A diferencia de esa mujer a la que he querido tanto, que se
describe a sí misma como asocial sin serlo, yo sí lo soy; y sin embargo esa no
es mi naturaleza.
Cuando niño tuve dificultades para relacionarme con mis
pares por mi torpeza física (había nacido con una visión muy reducida en un ojo
y problemas de motricidad que no sé si tenían que ver con eso) y mi precaria
salud mental ya muy evidente, si bien no para mí ni para mis padres. Fui un
niño solitario que por temporadas tuvo uno o dos amigos y en cambio vivía una
activa vida de fantasía.
Años antes de la pubertad, por alguna razón que aun no
comprendo, me dio por someterme a sesiones de salto de cuerda en la intimidad
de mi dormitorio. Esto mejoró en buena medida mi motricidad y mi coordinación
general y cuando participé en deportes (casi nunca de equipo, individuales más
bien) mi desempeño fue de deficiente a mediocre. Sin embargo, al llegar a la
adolescencia, algo me inspiró a convertirme en un deportista de alto
rendimiento (algo que por supuesto no era posible) y en los años que siguieron
corrí muchos kilómetros a pie. En carreras callejeras (y en los planteles
educativos por los que pasé) obtuve resultados aceptables, pero al competir con
muchachos con mejor dotados que yo, no destaqué. Pasaron años antes de que me
diera cuenta de que no tengo facultades para el deporte, pero nunca abandoné su
práctica, convirtiéndose incluso esta actividad en un mecanismo de evasión que
si bien no resolvió mis problemas, sí me mantuvo lejos del abuso de sustancias.
Es posible que esta haya sido mi salvación.
Los últimos 38 años de mi vida (o poco menos) han estado
caracterizados por la actividad física, la de un aficionado que abandonó la
competencia hace mucho tiempo, pero para quien la práctica deportiva ha sido un
ritual casi cotidiano, al que ha atribuido una importancia tal que los
acontecimientos de todo tipo (con poca, mediana o una gran importancia)

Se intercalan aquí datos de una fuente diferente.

-- ==== Sys2Proof/Machine/Hash.lean ====
section
/-! DEFINITION. The hash functions that the spec names: SHA-256, SHA-384 and SHA-512 (FIPS 180-4), SHAKE256 (FIPS 202), and HMAC. -/

namespace Sys2Proof.Machine

open Sys2Proof

/-- The bytes of a number, most significant first. -/
def beBytes (n v : Nat) : List Nat := (List.range n).map fun i => v / 256 ^ (n - 1 - i) % 256

/-- The number that bytes spell, most significant first. -/
def fromBe (l : List Nat) : Nat := l.foldl (fun a b => a * 256 + b) 0

/-- The round constants of SHA-512; their upper halves are those of SHA-256. -/
def shaConsts : List Nat :=
  [0x428A2F98D728AE22, 0x7137449123EF65CD, 0xB5C0FBCFEC4D3B2F, 0xE9B5DBA58189DBBC,
   0x3956C25BF348B538, 0x59F111F1B605D019, 0x923F82A4AF194F9B, 0xAB1C5ED5DA6D8118,
   0xD807AA98A3030242, 0x12835B0145706FBE, 0x243185BE4EE4B28C, 0x550C7DC3D5FFB4E2,
   0x72BE5D74F27B896F, 0x80DEB1FE3B1696B1, 0x9BDC06A725C71235, 0xC19BF174CF692694]
  ++ [0xE49B69C19EF14AD2, 0xEFBE4786384F25E3, 0x0FC19DC68B8CD5B5, 0x240CA1CC77AC9C65,
      0x2DE92C6F592B0275, 0x4A7484AA6EA6E483, 0x5CB0A9DCBD41FBD4, 0x76F988DA831153B5,
      0x983E5152EE66DFAB, 0xA831C66D2DB43210, 0xB00327C898FB213F, 0xBF597FC7BEEF0EE4,
      0xC6E00BF33DA88FC2, 0xD5A79147930AA725, 0x06CA6351E003826F, 0x142929670A0E6E70]
  ++ [0x27B70A8546D22FFC, 0x2E1B21385C26C926, 0x4D2C6DFC5AC42AED, 0x53380D139D95B3DF,
      0x650A73548BAF63DE, 0x766A0ABB3C77B2A8, 0x81C2C92E47EDAEE6, 0x92722C851482353B,
      0xA2BFE8A14CF10364, 0xA81A664BBC423001, 0xC24B8B70D0F89791, 0xC76C51A30654BE30,
      0xD192E819D6EF5218, 0xD69906245565A910, 0xF40E35855771202A, 0x106AA07032BBD1B8]
  ++ [0x19A4C116B8D2D0C8, 0x1E376C085141AB53, 0x2748774CDF8EEB99, 0x34B0BCB5E19B48A8,
      0x391C0CB3C5C95A63, 0x4ED8AA4AE3418ACB, 0x5B9CCA4F7763E373, 0x682E6FF3D6B2B8A3,
      0x748F82EE5DEFB2FC, 0x78A5636F43172F60, 0x84C87814A1F0AB72, 0x8CC702081A6439EC,
      0x90BEFFFA23631E28, 0xA4506CEBDE82BDE9, 0xBEF9A3F7B2C67915, 0xC67178F2E372532B]
  ++ [0xCA273ECEEA26619C, 0xD186B8C721C0C207, 0xEADA7DD6CDE0EB1E, 0xF57D4F7FEE6ED178,
      0x06F067AA72176FBA, 0x0A637DC5A2C898A6, 0x113F9804BEF90DAE, 0x1B710B35131C471B,
      0x28DB77F523047D84, 0x32CAAB7B40C72493, 0x3C9EBE0A15C9BEBC, 0x431D67C49C100D4C,
      0x4CC5D4BECB3E42B6, 0x597F299CFC657E2A, 0x5FCB6FAB3AD6FAEC, 0x6C44198C4A475817]

/-- The initial value of SHA-512; its upper halves are that of SHA-256. -/
def shaInit : List Nat :=
  [0x6A09E667F3BCC908, 0xBB67AE8584CAA73B, 0x3C6EF372FE94F82B, 0xA54FF53A5F1D36F1,
   0x510E527FADE682D1, 0x9B05688C2B3E6C1F, 0x1F83D9ABFB41BD6B, 0x5BE0CD19137E2179]

/-- The initial value of SHA-384. -/
def shaInit384 : List Nat :=
  [0xCBBB9D5DC1059ED8, 0x629A292A367CD507, 0x9159015A3070DD17, 0x152FECD8F70E5939,
   0x67332667FFC00B31, 0x8EB44A8768581511, 0xDB0C2E0D64F98FA7, 0x47B5481DBEFA4FA4]

/-- One of the two word widths of FIPS 180-4: the width, the bytes of a block, and the rotations of the two large and the two small functions, of
which the last of each small one is a shift. -/
structure ShaKind where
  w : Nat
  block : Nat
  big0 : Nat × Nat × Nat
  big1 : Nat × Nat × Nat
  small0 : Nat × Nat × Nat
  small1 : Nat × Nat × Nat
  deriving DecidableEq, Repr

/-- SHA-256. -/
def shaNarrow : ShaKind := ⟨32, 64, (2, 13, 22), (6, 11, 25), (7, 18, 3), (17, 19, 10)⟩

/-- SHA-384 and SHA-512. -/
def shaWide : ShaKind := ⟨64, 128, (28, 34, 39), (14, 18, 41), (1, 8, 7), (19, 61, 6)⟩

/-- A word rotated to the right. -/
def rotR (w n x : Nat) : Nat := x >>> n ||| (x <<< (w - n)) % 2 ^ w

/-- A large function of the rounds: three rotations. -/
def bigSigma (w : Nat) (r : Nat × Nat × Nat) (x : Nat) : Nat := rotR w r.1 x ^^^ rotR w r.2.1 x ^^^ rotR w r.2.2 x

/-- A small function of the message schedule: two rotations and a shift. -/
def smallSigma (w : Nat) (r : Nat × Nat × Nat) (x : Nat) : Nat := rotR w r.1 x ^^^ rotR w r.2.1 x ^^^ x >>> r.2.2

/-- One round on the eight working words, with the round constant and the word of the schedule. -/
def shaRound (k : ShaKind) (c x : Nat) (l : List Nat) : List Nat :=
  let v := fun i => l.getD i 0
  let ch := (v 4 &&& v 5) ^^^ ((2 ^ k.w - 1 - v 4) &&& v 6)
  let maj := (v 0 &&& v 1) ^^^ (v 0 &&& v 2) ^^^ (v 1 &&& v 2)
  let t := v 7 + bigSigma k.w k.big1 (v 4) + ch + c + x
  [(t + bigSigma k.w k.big0 (v 0) + maj) % 2 ^ k.w, v 0, v 1, v 2, (v 3 + t) % 2 ^ k.w, v 4, v 5, v 6]

/-- The rounds, with the next sixteen words of the schedule. -/
def shaRounds (k : ShaKind) : List Nat → List Nat → List Nat → List Nat
  | [], _, l => l
  | c :: r, win, l =>
    let v := fun i => win.getD i 0
    let next := (smallSigma k.w k.small1 (v 14) + v 9 + smallSigma k.w k.small0 (v 1) + v 0) % 2 ^ k.w
    shaRounds k r (win.drop 1 ++ [next]) (shaRound k c (v 0) l)

/-- The words of a block. -/
def shaWords (k : ShaKind) (b : List Nat) : List Nat := (List.range 16).map fun i => fromBe ((b.drop (i * (k.w / 8))).take (k.w / 8))

/-- The hash of the blocks of a padded message, at most `n` of them. -/
def shaBlocks (k : ShaKind) (consts : List Nat) : Nat → List Nat → List Nat → List Nat
  | 0, _, h => h
  | n + 1, m, h =>
    if m.isEmpty then h
    else
      let r := shaRounds k consts (shaWords k m) h
      shaBlocks k consts n (m.drop k.block) ((h.zip r).map fun e => (e.1 + e.2) % 2 ^ k.w)

/-- A message with its padding: one bit, zeros, and the length in bits. -/
def shaPad (k : ShaKind) (m : List Nat) : List Nat :=
  let used := m.length + 1 + k.block / 8
  m ++ [0x80] ++ List.replicate ((k.block - used % k.block) % k.block) 0 ++ beBytes (k.block / 8) (8 * m.length)

/-- The hash of a message from an initial value, as the number that its words spell. -/
def shaHash (k : ShaKind) (consts init m : List Nat) : Nat :=
  let p := shaPad k m
  (shaBlocks k consts (p.length / k.block) p init).foldl (fun a b => a * 2 ^ k.w + b) 0

/-- SHA-256 of bytes, as a number of 256 bits. -/
@[irreducible] def sha256 (m : List Nat) : Nat := shaHash shaNarrow ((shaConsts.take 64).map (· / 2 ^ 32)) (shaInit.map (· / 2 ^ 32)) m

/-- SHA-384 of bytes, as a number of 384 bits. -/
@[irreducible] def sha384 (m : List Nat) : Nat := shaHash shaWide shaConsts shaInit384 m / 2 ^ 128

/-- SHA-512 of bytes, as a number of 512 bits. -/
@[irreducible] def sha512 (m : List Nat) : Nat := shaHash shaWide shaConsts shaInit m

/-- The hash function of a curve and its sizes: 1 SHA-256, 2 SHA-384, else SHA-512. -/
def digestOf (t : Nat) (m : List Nat) : List Nat :=
  if t = 1 then beBytes 32 (sha256 m) else if t = 2 then beBytes 48 (sha384 m) else beBytes 64 (sha512 m)

/-- HMAC under a key of at most a block. -/
def hmacOf (t : Nat) (key m : List Nat) : List Nat :=
  let k := key ++ List.replicate ((if t = 1 then 64 else 128) - key.length) 0
  digestOf t (k.map (· ^^^ 0x5C) ++ digestOf t (k.map (· ^^^ 0x36) ++ m))

/-- The round constants of Keccak. -/
def keccakConsts : List Nat :=
  [0x0000000000000001, 0x0000000000008082, 0x800000000000808A, 0x8000000080008000,
   0x000000000000808B, 0x0000000080000001, 0x8000000080008081, 0x8000000000008009,
   0x000000000000008A, 0x0000000000000088, 0x0000000080008009, 0x000000008000000A,
   0x000000008000808B, 0x800000000000008B, 0x8000000000008089, 0x8000000000008003,
   0x8000000000008002, 0x8000000000000080, 0x000000000000800A, 0x800000008000000A,
   0x8000000080008081, 0x8000000000008080, 0x0000000080000001, 0x8000000080008008]

/-- The rotations of Keccak's lanes, lane x + 5 y. -/
def keccakRots : List Nat := [0, 1, 62, 28, 27, 36, 44, 6, 55, 20, 3, 10, 43, 25, 39, 41, 45, 15, 21, 8, 18, 2, 61, 56, 14]

/-- One round of Keccak-f[1600] on 25 lanes. -/
def keccakRound (l : List Nat) (c : Nat) : List Nat :=
  let rot := fun n x => if n = 0 then x else rotR 64 (64 - n) x
  let col := (List.range 5).map fun x => (List.range 5).foldl (fun a y => a ^^^ l.getD (x + 5 * y) 0) 0
  let l := (List.range 25).map fun i => l.getD i 0 ^^^ col.getD ((i + 4) % 5) 0 ^^^ rot 1 (col.getD ((i + 1) % 5) 0)
  let l := (List.range 25).map fun i =>
    let j := (i % 5 + 3 * (i / 5)) % 5 + 5 * (i % 5)
    rot (keccakRots.getD j 0) (l.getD j 0)
  (List.range 25).map fun i =>
    let v := fun d => l.getD ((i + d) % 5 + i / 5 * 5) 0
    v 0 ^^^ ((2 ^ 64 - 1 - v 1) &&& v 2) ^^^ if i = 0 then c else 0

/-- Bytes absorbed at a rate of 136, at most `n` blocks. -/
def keccakAbsorb : Nat → List Nat → List Nat → List Nat
  | 0, _, l => l
  | n + 1, m, l =>
    if m.isEmpty then l
    else
      let lane := fun i => fromBe ((((m.take 136).drop (8 * i)).take 8).reverse)
      keccakAbsorb n (m.drop 136) (keccakConsts.foldl keccakRound ((List.range 25).map fun i => l.getD i 0 ^^^ lane i))

/-- The first 114 bytes of SHAKE256 of bytes. -/
@[irreducible] def shake256 (m : List Nat) : List Nat :=
  let k := 136 - m.length % 136
  let p := if k = 1 then m ++ [0x9F] else m ++ [0x1F] ++ List.replicate (k - 2) 0 ++ [0x80]
  ((keccakAbsorb (p.length / 136) p (List.replicate 25 0)).flatMap fun v => (beBytes 8 v).reverse).take 114

end Sys2Proof.Machine
end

dependen de su realización, de llevar a cabo o no ese esfuerzo físico.
A todas luces esto es patológico, pero no parece ser grave.
Y volviendo a la idea que motivó esta entrada, regreso al tema de la misma, que
soy un hombre asocial a quien su soledad le duele. La pregunta lógica es por
qué permanezco solo si esta condición es el origen del mayor de mis sufrimientos.
Es un hecho que no conozco la respuesta.
En momentos de angustia, llego a creer que esta condición de
vida es permanente, que no va a cambiar, que estoy condenado a vivir así y
entonces aparece la certidumbre de que un día voy a terminar con mi vida.
Habiendo pasado mi juventud, hallándome en la edad madura, vislumbro (si bien
todavía de manera un tanto lejana) la vejez sin poder imaginar ni remotamente
cómo sería esta. Lo que sí puedo visualizar es la posibilidad de un día, no muy
lejano, desaparecer de la faz de la tierra deseando que nadie me recuerde, como
si no hubiera nacido jamás. Que no haya una tumba, ni cenizas, ni ninguna
imagen ni documento que indique que alguna vez existí.
Hace tres años leí el libro de Viktor Frankl ‘el hombre en
busca de sentido’ y si bien comprendí el sufrimiento gigantesco que enfrentó y
superó (algo inimaginable en otras circunstancias), no me ayudó a encontrarle
un significado ni un rumbo a mi vida; esta obra de la literatura pareció no
tener ningún efecto en mí.
En los últimos meses he decidido cambiar el modo como vivo,
encontrar una senda, dejar de vivir a la deriva, pero todo ha quedado en planes
no estipulados con claridad, en la intención, en los primeros bocetos para
volver a caer en una vida rutinaria, aburrida, tediosa, en buena medida
dolorosa dominada por el resentimiento y la tristeza.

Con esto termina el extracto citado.